Borges tiene muchos continuadores en todas partes. Lo que no se encuentra fácilmente es esa gravitación interna que da a la escritura de Borges una intensidad, un tono y un ritmo que no tiene que ver con las llamadas “virtudes estilísticas”. Su estilo no deriva de una intención expresa de “escribir bien”, sino de una peculiaridad inherente a su talento, a su deseo de precisión y aún diría, de claridad. Los que, sin poseer estas virtudes, repiten sólo las modalidades externas de la escritura borgeana, terminarán en un fracaso. Tanto el tono como la andadura rítmica de esa escritura, proviene de un identidad intransferible y única.


Dice Cioran: “Si se quiere dar vivacidad al estilo, hay que rozar la incorrección en todo instante”. ¿Qué es la incorrección?
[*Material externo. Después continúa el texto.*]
-- ==== Sys2Proof/Certificates/Slice0/Obligations.lean ====
section
/-! DEFINITION. The statements about the block, most of them a numbered rule of spec/. Numbers stand for bit fields
(`x.toNat / 2 ^ k % 2 ^ w`) and STATUS codes stand as 60_exceptions.md R130 numbers them, so that a statement does not
repeat the definition it is about. -/

open Sys2Proof Sys2Proof.Machine

/-! ## Encoding -/

/-- A few command words, written out from the field table of 30_encoding.md R61 and the opcode map of R63, decode to the
instructions they stand for. -/
def Obligations.SampleCommandWordsDecode : Prop :=
  decode ⟨0x00000000, 5, 6⟩ = .ok .nop ∧
  decode ⟨0x00000001, 5, 6⟩ = .ok .ceInit ∧
  decode ⟨0x00000302, 0x00636261, 6⟩ = .ok (.ceUpdate 3 0x00636261) ∧
  decode ⟨0x00000003, 5, 6⟩ = .ok .ceFinal ∧
  decode ⟨0x00000004, 0x024D0127, 6⟩ = .ok (.ceLoad 0x024D0127) ∧
  decode ⟨0x00000005, 0x27014D02, 6⟩ = .ok (.ceVerify 0x27014D02) ∧
  decode ⟨0x00000006, 0x06280204, 5⟩ = .ok (.ceCombine 0x06280204 5) ∧
  decode ⟨0x00000010, 0x0000789C, 6⟩ = .ok (.hcParse 0x0000789C) ∧
  decode ⟨0x00000011, 0x00009C78, 6⟩ = .ok (.hcSerialize 0x00009C78)

/-- Every well-formed instruction, with every value of its operands, is what its encoding decodes to
(30_encoding.md R61, R63, R64). -/
def Obligations.DecodeOfEncodeIsTheInstruction : Prop :=
  ∀ i : Instr, i.wf = true → decode (encode i) = .ok i

/-- The other direction: what decodes is well formed, its encoding has the same CMD, and it holds the operand words that its
rule reads (30_encoding.md R61, R64, R70). -/
def Obligations.EncodeOfDecodeIsTheCommand : Prop :=
  ∀ (c : Command) (i : Instr), decode c = .ok i →
    i.wf = true ∧ (encode i).cmd = c.cmd ∧
    match i with
    | .nop | .ceInit | .ceFinal => True
    | .ceUpdate len a => len.toNat = c.cmd.toNat / 256 % 8 ∧ a = c.arg0
    | .ceLoad a | .ceVerify a | .hcParse a | .hcSerialize a => a = c.arg0
    | .ceCombine a b => a = c.arg0 ∧ b = c.arg1

/-- The decoder accepts exactly the words of opcode_table.json, with LEN at most 4 in CE_UPDATE's, gives each the row's
instruction, and no word belongs to two rows (30_encoding.md R63). -/
def Obligations.DecoderAcceptsExactlyTheOpcodeTable : Prop :=
  (∀ c : Command, (∃ i, decode c = .ok i) ↔
    ∃ r ∈ opcodeTable, r.accepts c.cmd = true ∧ (r.mnemonic = "CE_UPDATE" → c.cmd.toNat / 256 % 8 ≤ 4)) ∧
  (∀ (c : Command) (i : Instr), decode c = .ok i → ∀ r ∈ opcodeTable, r.accepts c.cmd = true → r.mnemonic = i.mnemonic) ∧
  (∀ cmd : Word, ∀ r ∈ opcodeTable, ∀ r' ∈ opcodeTable, r.accepts cmd = true → r'.accepts cmd = true → r = r')

/-- The illegal command words of 30_encoding.md R66, and only they, fail to decode; each raises ILLEGAL_COMMAND and changes
nothing else. The all-zero word is NOP, and without HAS_COMBINE a legal CE_COMBINE word raises UNSUPPORTED. -/
def Obligations.IllegalCommandWordsOnlyReportIllegalCommand : Prop :=
  (∀ c : Command, Illegal c.cmd ↔ ∃ e, decode c = .error e) ∧
  (∀ (s : State) (c : Command) (rest : List HostInput), Offers s c rest → Illegal c.cmd →
    ∃ t, step s = .next t ∧ OnlyReports (s.taking rest) t 0 5) ∧
  (∀ a0 a1 : Word, decode ⟨0, a0, a1⟩ = .ok .nop) ∧
  (∀ (s : State) (a0 a1 : Word) (rest : List HostInput), Offers s ⟨6, a0, a1⟩ rest → s.cfg.hasCombine = false →
    ∃ t, step s = .next t ∧ OnlyReports (s.taking rest) t 0 7)
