/-- Settles O49: the invariant holds after any number of steps, and with it the accumulators are the datapath's outputs. -/
theorem outputsAreTheReducedDatapath : Obligations.OutputsAreTheReducedDatapath := by
  intro n s h
  obtain ⟨hinv, hsafe⟩ := h.run n
  obtain ⟨-, -, -, hacc⟩ := (State.inv_iff _).1 hinv
  exact ⟨by rw [State.ck_eq_acc_ck, hacc], hsafe⟩

end Sys2Proof.Machine
end

section
/-! O31 and O33: the largest safe run and what one byte more does (40_checksum_engine.md R102, R104). The worst run folds bytes
0xFF from A1 = A2 = 65520; `Datapath.peak n` is the datapath after n of them, while nothing wraps. -/

namespace Sys2Proof.Machine

/-- NMAX from its two defining inequalities. -/
theorem nmax_eq {width n : Nat} (hw : 16 ≤ width) (fits : runPeak n ≤ 2 ^ width - 1)
    (exceeds : 2 ^ width - 1 < runPeak (n + 1)) : nmax width = n := by
  have hlow : n ≤ nmax width := (le_nmax_iff hw n).2 fits
  have hhigh : ¬ n + 1 ≤ nmax width := fun h => not_lt.2 ((le_nmax_iff hw (n + 1)).1 h) exceeds
  omega

/-- Below 18 bits not even one byte is safe (40_checksum_engine.md R102). -/
theorem nmax_eq_zero : ∀ width < 18, nmax width = 0 := by decide

/-- The bound of a run on A1 and A2 holds whether or not an addition wraps, since wrapping only makes them smaller. -/
theorem Datapath.overrun_le (width : Nat) {k : Nat} {d : Datapath} (a1_le : d.a1 ≤ 65520 + 255 * k)
    (a2_le : d.a2 ≤ runPeak k) (bytes : List Byte) :
    (d.overrun width bytes).a1 ≤ 65520 + 255 * (k + bytes.length) ∧
    (d.overrun width bytes).a2 ≤ runPeak (k + bytes.length) := by
  induction bytes generalizing k d with
  | nil => exact ⟨a1_le, a2_le⟩
  | cons b bytes ih =>
    have ha1 : (d.addByte width b).a1 ≤ d.a1 + b.toNat := Nat.mod_le _ _
    have ha2 : (d.addByte width b).a2 ≤ d.a2 + (d.addByte width b).a1 := Nat.mod_le _ _
    have hb := b.isLt
    rw [Datapath.overrun_cons, List.length_cons, add_comm bytes.length 1, ← add_assoc]
    exact ih (by omega) (by rw [runPeak_succ]; omega)

/-- The datapath after n bytes 0xFF from A1 = A2 = 65520, if nothing wraps. -/
def Datapath.peak (n : Nat) : Datapath := { a1 := 65520 + 255 * n, a2 := runPeak n, run := n }

theorem Datapath.peak_succ (n : Nat) : Datapath.peak (n + 1) =
    ⟨(Datapath.peak n).a1 + (0xFF : Byte).toNat, (Datapath.peak n).a2 + ((Datapath.peak n).a1 + (0xFF : Byte).toNat),
      n + 1⟩ := by
  simp [Datapath.peak, runPeak_succ, mul_add, add_assoc]

theorem Datapath.peak_inBounds {width n : Nat} (h : n < nmax width) : (Datapath.peak n).InBounds width :=
  ⟨h, le_rfl, le_rfl⟩

theorem Datapath.overrun_replicate_succ (width : Nat) (d : Datapath) (n : Nat) (b : Byte) :
    d.overrun width (List.replicate (n + 1) b) = (d.overrun width (List.replicate n b)).addByte width b := by
  simp [Datapath.overrun, List.replicate_succ']

/-- Up to NMAX bytes 0xFF, nothing wraps. -/
theorem Datapath.overrun_peak {width : Nat} (hw : 16 ≤ width) {n : Nat} (h : n ≤ nmax width) :
    (Datapath.peak 0).overrun width (List.replicate n 0xFF) = Datapath.peak n := by
  induction n with
  | zero => rfl
  | succ n ih =>
    rw [Datapath.overrun_replicate_succ, ih (by omega), (Datapath.peak_inBounds h).addByte_eq hw, Datapath.peak_succ]
    rfl

/-- The fold of any number of bytes 0xFF, since the exact additions, reduced, are the fold. -/
theorem foldSeq_replicate_eq_peak (n : Nat) :
    foldSeq ⟨65520, 65520⟩ (List.replicate n 0xFF) = (Datapath.peak n).reduced := by
  induction n with
  | zero => decide
  | succ n ih =>
    rw [List.replicate_succ', foldSeq_append, ih, Datapath.peak_succ, Datapath.reduced_add]
    rfl

theorem nmax_32 : nmax 32 = 5552 := nmax_eq (by decide) (by decide) (by decide)

/-- Settles O31: the search for NMAX is exact, a run stays within its peak, and bytes 0xFF reach the peak. -/
theorem nmaxIsTheLargestSafeRun : Obligations.NmaxIsTheLargestSafeRun := by
  refine ⟨fun w n hw => (le_nmax_iff hw n).symm, nmax_eq_zero, fun w bytes d _ ha1 ha2 _ => ?_, fun w n hw hn => ?_,
    nmax_eq ?_ ?_ ?_, nmax_eq ?_ ?_ ?_, nmax_eq ?_ ?_ ?_, nmax_32, nmax_eq ?_ ?_ ?_, nmax_eq ?_ ?_ ?_,
    nmax_eq ?_ ?_ ?_⟩
  · simpa [runPeak] using Datapath.overrun_le w (k := 0) ha1 ha2 bytes
  · have hpeak := Datapath.overrun_peak hw hn
    exact ⟨congrArg Datapath.a2 hpeak, congrArg Datapath.a1 hpeak⟩
  all_goals decide

/-- One byte past NMAX(32), A2 has lost 2^32. -/
theorem Datapath.overrun_5553 : (Datapath.peak 0).overrun 32 (List.replicate 5553 0xFF) = ⟨1481535, 1204439, 5553⟩ := by
  rw [Datapath.overrun_replicate_succ, Datapath.overrun_peak (by decide) nmax_32.ge]
  decide

/-- Settles O33: the last addition wraps A2, and the reduced pair is no longer the fold. -/
theorem overrunningTheBoundWrapsSilently : Obligations.OverrunningTheBoundWrapsSilently := by
  have hstart : (⟨65520, 65520, 0⟩ : Datapath) = Datapath.peak 0 := by decide
  refine ⟨?_, ?_, ?_⟩
  · rw [hstart, Datapath.overrun_5553]
    decide
  · rw [foldSeq_replicate_eq_peak]
    decide
  · rw [hstart, Datapath.overrun_peak (by decide) nmax_32.ge, foldSeq_replicate_eq_peak]

end Sys2Proof.Machine
end

section
/-! O14 to O16 and O18 to O24: the commands of the checksum unit (40_checksum_engine.md R82 to R94). -/

namespace Sys2Proof.Machine

/-- A transfer with an instruction's command word decodes to it, whatever its unread operand words are. -/
theorem decode_of_cmd_eq {c : Command} {i : Instr} (wf : i.wf = true) (hcmd : c.cmd = (encode i).cmd)
    (hold : HoldsOperands c i) : decode c = .ok i := by
  have hopc : opcOf c.cmd = i.opcode := hcmd ▸ opcOf_packCmd _ _
  exact (decode_eq_ok_iff c i).2 ⟨(select_eq_some_iff c i).2 ⟨hopc, hold⟩, hcmd ▸ legalFields_encode wf⟩

theorem decode_ceInit (a0 a1 : Word) : decode ⟨0x00000001, a0, a1⟩ = .ok .ceInit := decode_of_cmd_eq rfl rfl trivial

theorem decode_ceFinal (a0 a1 : Word) : decode ⟨0x00000003, a0, a1⟩ = .ok .ceFinal := decode_of_cmd_eq rfl rfl trivial

theorem decode_ceLoad (a0 a1 : Word) : decode ⟨0x00000004, a0, a1⟩ = .ok (.ceLoad a0) :=
  decode_of_cmd_eq rfl (congrArg Command.cmd (encode_ceLoad a0)).symm rfl

theorem decode_ceVerify (a0 a1 : Word) : decode ⟨0x00000005, a0, a1⟩ = .ok (.ceVerify a0) :=
  decode_of_cmd_eq rfl (congrArg Command.cmd (encode_ceVerify a0)).symm rfl

theorem decode_ceUpdate {len : Nat} (h : len ≤ 4) (a0 a1 : Word) :
    decode ⟨BitVec.ofNat 32 (len * 256 + 2), a0, a1⟩ = .ok (.ceUpdate (BitVec.ofNat 3 len) a0) := by
  have hcmd : BitVec.ofNat 32 (len * 256 + 2) = packCmd (BitVec.ofNat 3 len) 0x02 :=
    (congrArg Command.cmd (encode_ceUpdate h a0)).symm
  refine decode_of_cmd_eq (decide_eq_true ?_) hcmd ⟨?_, rfl⟩
  · rw [BitVec.toNat_ofNat]
    omega
  · rw [hcmd, lenOf_packCmd]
Pienso que es la natural alteración de los procedimientos escolarmente aprendidos para la lengua escrita. Sujeto, verbo, predicado. Si uno vigila su escritura para que ésta fórmula sea respetada, el rasgo personal de la expresión se irá diluyendo. El ritmo, el pulso, el aliento de un texto, no proviene de la observación de las reglas gramaticales, sino de la atención al tempo interior del escritor, su apego incondicional a éste.


Hugo Gola. Prosas. Córdoba: Alción, 2007.